Après une saison 2025 décevante, Brad Binder dresse un constat sans concession sur ses performances. L’expérimenté pilote sud-africain termine loin de ses standards habituels chez KTM, relégué à la 11e position du classement général et éclipsé par la jeune étoile montante Pedro Acosta.
Une désillusion nommée 2025 : Binder relégué au second plan
Entre 2021 et 2024, Brad Binder incarnait la stabilité et la performance chez KTM. Régulièrement dans le Top 6, toujours le mieux classé de l’écurie autrichienne, il était le fer de lance du projet MotoGP de la marque de Mattighofen. Mais en 2025, tout a changé. Le Sud-Africain termine la saison 11e du classement général, sans le moindre podium à son actif – une première depuis ses débuts en MotoGP en 2020.
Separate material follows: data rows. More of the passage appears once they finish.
-- ==== Sys2Proof/Machine/Rerun.lean ====
section
/-!
DEFINITION. What time does by itself in one core cycle (LOG 9): the switch, the journal, an image being served; in Replay
running the journal's records of the cycle (R536, R537). With it the scrubber of the Process Image RAM (R589).
-/

namespace Sys2Proof.Machine

/-! ## The Process Image RAM scrubber (R589) -/

/-- PROCESS_IMAGE_SCRUB: the next 64-bit word; `finds` says what its check bits show, a corrected or a double-bit error. -/
def pirScrub (d : Nat) (finds : Option Bool) (h : Hw) : Hw :=
  let x := (h.cistern d).scrub
  let h := h.setScrub d { x with pirWord := (x.pirWord + 1) % 131072 }
  match finds with
  | none => h
  | some false => h.journalErr d 2 x.pirWord 0
  | some true => (h.journalErr d 2 x.pirWord 1).raiseFault d 0x15 (low 13 x.pirWord)

def execProcessImageScrub (die : Die) (double : Option Bool) (s : State) : Host.Outcome State Fault Refusal :=
  s.onDie die (pirScrub die.val double)

/-! ## Records as inputs (R517, R536) -/

/-- A FRAME record: the frame it tells of, its cell zeros where the record holds none (R518). -/
def JrnRec.frame (r : JrnRec) : Frame :=
  let a := r.ext.getD 0 0
  let b := r.ext.getD 1 0
  { ftype := if bits r.payload 5 3 = 4 then 2 else 1, klass := bits r.payload 2 2, mcast := bit r.payload 4, auth := false,
    lseq := bits a 42 8, ackseq := low 8 b, nak := bit b 8, csreq := bit b 41, fill := 0,
    credits := (List.range 4).map fun c => bits b (9 + 8 * c) 8, txcnt := 0, dnode := low 16 a, dq := bits r.payload 8 13,
    ddie := bits r.payload 21 3, snode := bits a 16 16, sdie := bits r.payload 24 3, hops := bits a 32 10,
    cell := if r.ext.length < 10 then List.replicate 64 0 else ((r.ext.drop 2).take 8).flatMap (leBytes 8) }

/-- A FRAME record takes effect: its status stands for the checks of R133, R165 and R172. -/
def replayFrame (d : Nat) (r : JrnRec) (h : Hw) : Hw :=
  let p := low 2 r.payload
  let f := r.frame
  let status := bits r.payload 5 3
  if h.rd d R.RNG_PSTAT_STATE p = 1 then
    if status = 1 then (h.bump d R.RNG_PERRA_FRMERR 1 p).score d p 8
    else if h.on d R.RNG_CFG_AUTHEN ∧ (h.port d p).sessionRx ≠ none then h.authResult d p status f
    else if status = 4 then trainingExchange d p f.cell h
    else h
  else match status with
  | 1 => ((h.bump d R.RNG_PERRA_FRMERR 1 p).discardFrame d p).score d p 8
  | 2 => ((h.bump d R.RNG_PERRC_TAGFAIL 1 p).discardFrame d p).score d p 32
  | 3 => (h.bump d R.RNG_PERRD_STOMPRX 1 p).setPort d p { h.port d p with csreqDue := true }
  | _ =>
    let h := (h.takeCredit d p f.credits).takeAck d p f.ackseq
    let h := if f.csreq then h.setPort d p { h.port d p with syncDue := true } else h
    let h := if f.nak then h.replay d p else h
    if f.ftype = 2 then (if leAt f.cell 0 2 = 0x0103 then h.applySync d p f.cell else h) else h.acceptCell d p f

/-- The bytes of a header segment from its record: 64 bytes, then the subscribed phase slots in their places. -/
def Hw.headerBytes (h : Hw) (d : Nat) (r : JrnRec) : List Byte :=
  let base := (r.ext.take 8).flatMap (leBytes 8) ++ List.replicate 192 0
  let slots := (h.train d).buckets.filter (·.kind == 3)
  iter slots.length (fun i l =>
    match slots[i]? with
    | some b => spliceAt l (0x40 + 16 * b.unit) (leBytes 8 (r.ext.getD (8 + 2 * i) 0) ++ leBytes 8 (r.ext.getD (9 + 2 * i) 0))
    | none => l) base

/-- The bytes of a bucket segment from its record: the committed units at the places that the die subscribes. -/
def Hw.bucketBytes (h : Hw) (d k segCnt : Nat) (r : JrnRec) : List Byte :=
  let units := (h.bucketsOf d 1 segCnt).flatMap fun b =>
    (List.range 62).filter fun i => decide (b.unit ≤ (k - 1) * 62 + i) && decide ((k - 1) * 62 + i < b.unit + b.len)
  iter units.length (fun n l => spliceAt l (4 * units.getD n 0) (leBytes 4 (bits (r.ext.getD (n / 2) 0) (32 * (n % 2)) 32)))
    (List.replicate 256 0)

/-- A TRAIN record: the start block comes with the header, the end block with the last segment; a segment that never arrived
leaves nothing. -/
def replayTrain (d : Nat) (r : JrnRec) (x : Hw × SMap Byte) : Hw × SMap Byte :=
  let p := low 2 r.payload
  let good := bits r.payload 14 2 == 0
  if bits r.payload 14 2 = 2 then x
  else if bit r.payload 16 then
    let h := trainStart d p 0 x.1
    match (h.train d).passages.get none p with
    | some g => headerSegment d p g (h.headerBytes d r) good (h, x.2)
    | none => (h, x.2)
  else
    match (x.1.train d).passages.get none p with
    | none => x
    | some g =>
      let n := (g.hdr.map (·.segCnt)).getD 0
      let y := bucketSegment d p g (x.1.bucketBytes d g.next n r) good x
      if n ≤ g.next then (trainEnd d p y.1, y.2) else y

/-- Outside Replay mode for one transaction: the domain takes a journaled one as it took it in the field. -/
def asField (f : Hw × SMap Byte → Hw × SMap Byte) (x : Hw × SMap Byte) : Hw × SMap Byte :=
  let y := f ({ x.1 with node.replay := false }, x.2)
  ({ y.1 with node.replay := true }, y.2)

/-- A HOST record: a piece of a write or read, a Function Level Reset, the link. -/
def replayHost (d : Nat) (r : JrnRec) (x : Hw × SMap Byte) : Hw × SMap Byte :=
  let a := r.ext.getD 0 0
  let q := low 16 (r.ext.getD 1 0)
  let n := bits r.payload 13 7
  let tag := bits r.payload 3 10
  match low 3 r.payload with
  | 0 => writePiece d q .clean a (slice ((r.ext.drop 2).flatMap (leBytes 8)) 0 n) x
  | 1 =>
    let p := x.1.host d
    let waits := (if x.1.localAddr a then [(a, n)] else halvesOf a n).map fun c => (⟨p.tagNext, c.1, c.2, none⟩ : Piece)
    let h := x.1.setHost d { p with reads := p.reads ++ [⟨tag, q, waits⟩], tagNext := (p.tagNext + 1) % 2 ^ 16 }
    readPiece d tag q .clean p.tagNext a n (h, x.2)
  | 2 => ((x.1.hostLost d).clearFunction d, x.2)
  | 3 => (x.1.wr d R.BRG_HSTAT_LINKUP 1, x.2)
  | 4 => (x.1.hostLost d, x.2)
  | _ => x

/-- A MGMT record: a management write, a read that clears, a DATA read. -/
def replayMgmt (d : Nat) (r : JrnRec) (x : Hw × SMap Byte) : Hw × SMap Byte :=
  let o : Origin := .management d
  let space := bits r.payload 3 5
  let off := r.ext.getD 0 0
  let n := (List.range 4).foldl (fun a i => a + b2n (bit (bits r.payload 8 4) i)) 0
  if low 3 r.payload = 0 then (writeSpace d space off (leBytes n (r.ext.getD 1 0)) o .clean x).2
  else ((readSpace d space off n o .clean x).2, x.2)

/-- The queue that holds a cell. -/
def Hw.queueOf (h : Hw) (d cell : Nat) : Option Nat :=
  (h.liveQueues d).find? fun q => (h.cq d q).cells.any (·.index == cell)

/-- An ERR record (R514): the recorded outcome is the outcome of the check in its cycle. -/
def replayErr (d : Nat) (r : JrnRec) (h : Hw) : Hw :=
  let unit := bits r.payload 4 30
  let outcome := bits r.payload 34 2
  match low 4 r.payload with
  | 0 =>
    if outcome = 0 then h.scrubCe d unit 0 else if outcome = 1 then h.scrubUe d unit 0
    else match h.queueOf d unit with
      | some q => h.linkParity d q true
      | none => h
  | 1 => h.resetQueue d unit 0x11
  | 2 => if outcome = 1 then h.raiseFault d 0x15 (low 13 unit) else h
  | 3 => entryScan d unit true false h
  | 4 => h.faultPump d unit true
  | 5 => h.canParity d unit
  | 6 => h.trackerFault d unit
  | 15 => if outcome = 3 then ((h.bump d R.PHS_EMISC_CALFAIL).raiseFault d 0x51 (unit / 3)).report d 0x90 .placerCal (unit / 3) else h
  | _ => h

/-- A PHASE record: what the tracker's pins gave it up to the tick. -/
def replayPhase (d : Nat) (r : JrnRec) (h : Hw) : Hw :=
  let t := low 3 r.payload
  let e := r.ext.getD 1 0
  h.setTrk d t { h.trk d t with count := signed 64 (r.ext.getD 0 0), edgeAt := h.now - low 32 e, edgesTick := bits e 32 16,
                                illegalTick := bits e 48 8, zTick := bit e 56 }

/-- A WELL record: the status word of the Wellhouse (R519). -/
def replayWell (d : Nat) (r : JrnRec) (h : Hw) : Hw :=
  let k := R.WLH_STAT_HSSTATE.key d 0 0
  h.setRegAt k (setBits (h.regAt k) 0 16 r.payload)

/-- A MARK: the window's end and a loss end the replay (R528, R537); the others are passed over. -/
def replayMark (d : Nat) (r : JrnRec) (h : Hw) : Hw :=
  if low 4 r.payload = 7 ∨ low 4 r.payload = 3 then h.wr d R.JRN_STAT_STATE 7 else h

/-- One record takes effect. -/
def replayRecord (d : Nat) (r : JrnRec) (x : Hw × SMap Byte) : Hw × SMap Byte :=
  match r.typ with
  | 1 => (pinTransition d (low 4 r.payload) (bits r.payload 20 16) x.1, x.2)
  | 2 => (replayFrame d r x.1, x.2)
  | 3 => replayTrain d r x
  | 4 => asField (replayHost d r) x
  | 5 => (replayPhase d r x.1, x.2)
  | 6 => (replayWell d r x.1, x.2)
  | 7 => asField (replayMgmt d r) x
  | 8 => (digest d x.1, x.2)
  | 9 => (replayMark d r x.1, x.2)
  | 0xB => (replayErr d r x.1, x.2)
  | 0xC => (if d = x.1.node.owner then secondEdge x.1 else x.1, x.2)
  | _ => x

/-- The core cycle of the next record of a die; a TIME record carries it. -/
def Hw.nextRecordAt (h : Hw) (d : Nat) : Nat :=
  let r := h.jrnRec d (h.jrn d).replayPos
  if r.typ = 0 then r.ext.headD 0 else (h.jrn d).lastCycle + r.dcyc

/-- Is a die's domain running? -/
def Hw.rerunning (h : Hw) (d : Nat) : Bool := h.rd d R.JRN_STAT_STATE == 5

/-- The records of this cycle, in their order. -/
def replayDue (d : Nat) : Nat → Hw × SMap Byte → Hw × SMap Byte
  | 0, x => x
  | n + 1, x =>
    let h := x.1
    let i := (h.jrn d).replayPos
    if h.rerunning d && h.recordFed d i && decide (h.nextRecordAt d ≤ h.now) then
      let r := h.jrnRec d i
      let y := replayRecord d r x
      replayDue d n (y.1.setJrn d { y.1.jrn d with replayPos := r.next, lastCycle := h.nextRecordAt d }, y.2)
    else x

/-! ## One core cycle -/

/-- The domain's own work of a core cycle: the pins, the pending events (R384), the switch of every die, the journal's SRAM, the
frames that R168 makes due, the Pumps; the count and fabric time advance by
0.8 ns × (1 + r). -/
def Hw.domainCycle (h : Hw) : Hw :=
  let h := h.eachDie fun d h => (h.sampleDie d).trimPending d
  let h := ((switchCycle h).eachDie fun d h => iter 4 (creditAdvance d) (h.jrnCycle d)).pumpClocks
  { h with now := h.now + 1, ftm.time := h.ftm.time + (2 ^ 50 + 4 * h.ftm.r).toNat }

/-- Does the replayed domain stand: not running, or a die's next record not yet fed (R536)? -/
def Hw.replayStands (h : Hw) : Bool :=
  (List.range h.dies).any fun d => !h.rerunning d || !h.recordFed d (h.jrn d).replayPos

/-- A core cycle of Replay mode. -/
def replayCycle (x : Hw × SMap Byte) : Hw × SMap Byte :=
  let h := replayStop x.1
  if h.replayStands then (h, x.2)
  else
    let y := iter h.dies (fun d y => replayDue d 4096 y) (h, x.2)
    (y.1.domainCycle, y.2)

/-- Has replay been set up: some die loading, running, paused or ended? -/
def Hw.inReplay (h : Hw) : Bool := h.node.replay && (List.range h.dies).any fun d => decide (4 ≤ h.rd d R.JRN_STAT_STATE)

/-- What one core cycle does with no command (LOG 9); accesses that waited are tried again (R575). Night has no core clock. -/
def tick (x : Hw × SMap Byte) : Hw × SMap Byte :=
  if x.1.node.state = .night then x
  else if x.1.inReplay then replayCycle x
  else retryParked (x.1.domainCycle.serveCell, x.2)

end Sys2Proof.Machine
end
Une performance qui fait désordre chez KTM, surtout quand on compare cette trajectoire à celle de Pedro Acosta. Le jeune Espagnol, rookie en 2024 et deuxième pilote KTM Tech3, a impressionné toute la grille cette année, concluant la saison à la quatrième place du championnat et s’imposant clairement comme le nouveau leader du programme KTM en catégorie reine.
Conscient de sa contre-performance, Binder n’a pas mâché ses mots : “Ça a clairement été ma pire saison depuis que je suis en MotoGP. Je suis un peu déçu parce que je voulais faire beaucoup mieux, je m’attendais à plus de ma part”, décline-t-il dans une déclaration relayée par Motorsport.com. Son honnêteté tranche avec le pilotage difficile qu’il a dû adopter cette saison, s’éloignant de son style naturel.
Une RC16 trop délicate pour son pilotage agressif
Si les résultats ne sont pas là, la faute incombe selon Binder à une machine qui s’éloigne de ses préférences de pilotage. Contrairement aux années précédentes, où la RC16 se montrait compatible avec son approche directe, 2025 a vu cette même moto évoluer vers des caractéristiques techniques qui ne l’avantagent pas.
Le pilote sud-africain s’explique : “Être super, super doux et calme sur l’avant, calme sur l’arrière, ce n’est pas ma façon de faire. Quand j’essaie, je ne tire pas le meilleur de la moto”, admet-il. Cette déclaration en dit long sur la direction technique prise par KTM, qui semble désormais orientée vers un pilotage plus fluide, plus posé — exactement ce qu’incarne Pedro Acosta, avec son style à la fois agressif mais fin.
Le manque de grip à l’arrière et les difficultés à placer un bon tour en qualification ont également freiné Binder : “C’est ce qui a rendu les courses difficiles”, ajoute-t-il. Et c’est là un point capital : Binder partant souvent en retrait sur la grille, la remontée vers le peloton de tête devenait quasi mission impossible avec une moto difficile à exploiter en paquet.
Quels enjeux pour KTM en 2026 ?
Cette saison en demi-teinte de Brad Binder ne marque pas seulement un passage à vide personnel : elle rebat aussi les cartes à l’intérieur de KTM. En 2025, Pedro Acosta a brillé et semble prêt à s’imposer comme le pivot du projet MotoGP du constructeur. S’il poursuit sa progression, KTM pourrait miser sur lui à moyen terme pour viser le titre mondial, de pair avec le développement d’une RC16 fine et agile.
Pour Binder, l’intersaison 2025-2026 sera cruciale. Le pilote n’a pas caché son intention de revenir plus fort : “Je vais employer cette intersaison de manière intelligente et faire en sorte de revenir en force. Je sens que je peux faire beaucoup mieux.” Pour cela, il faudra qu’il trouve un compromis entre son style incisif et les exigences techniques actuelles de la RC16.
Avec un contrat courant jusqu’en 2026, Binder a encore son avenir entre ses mains. À lui de transformer cette déception en rebond, car chez KTM, la concurrence interne n’a jamais été aussi féroce. Et la saison 2026 s’annonce déjà décisive.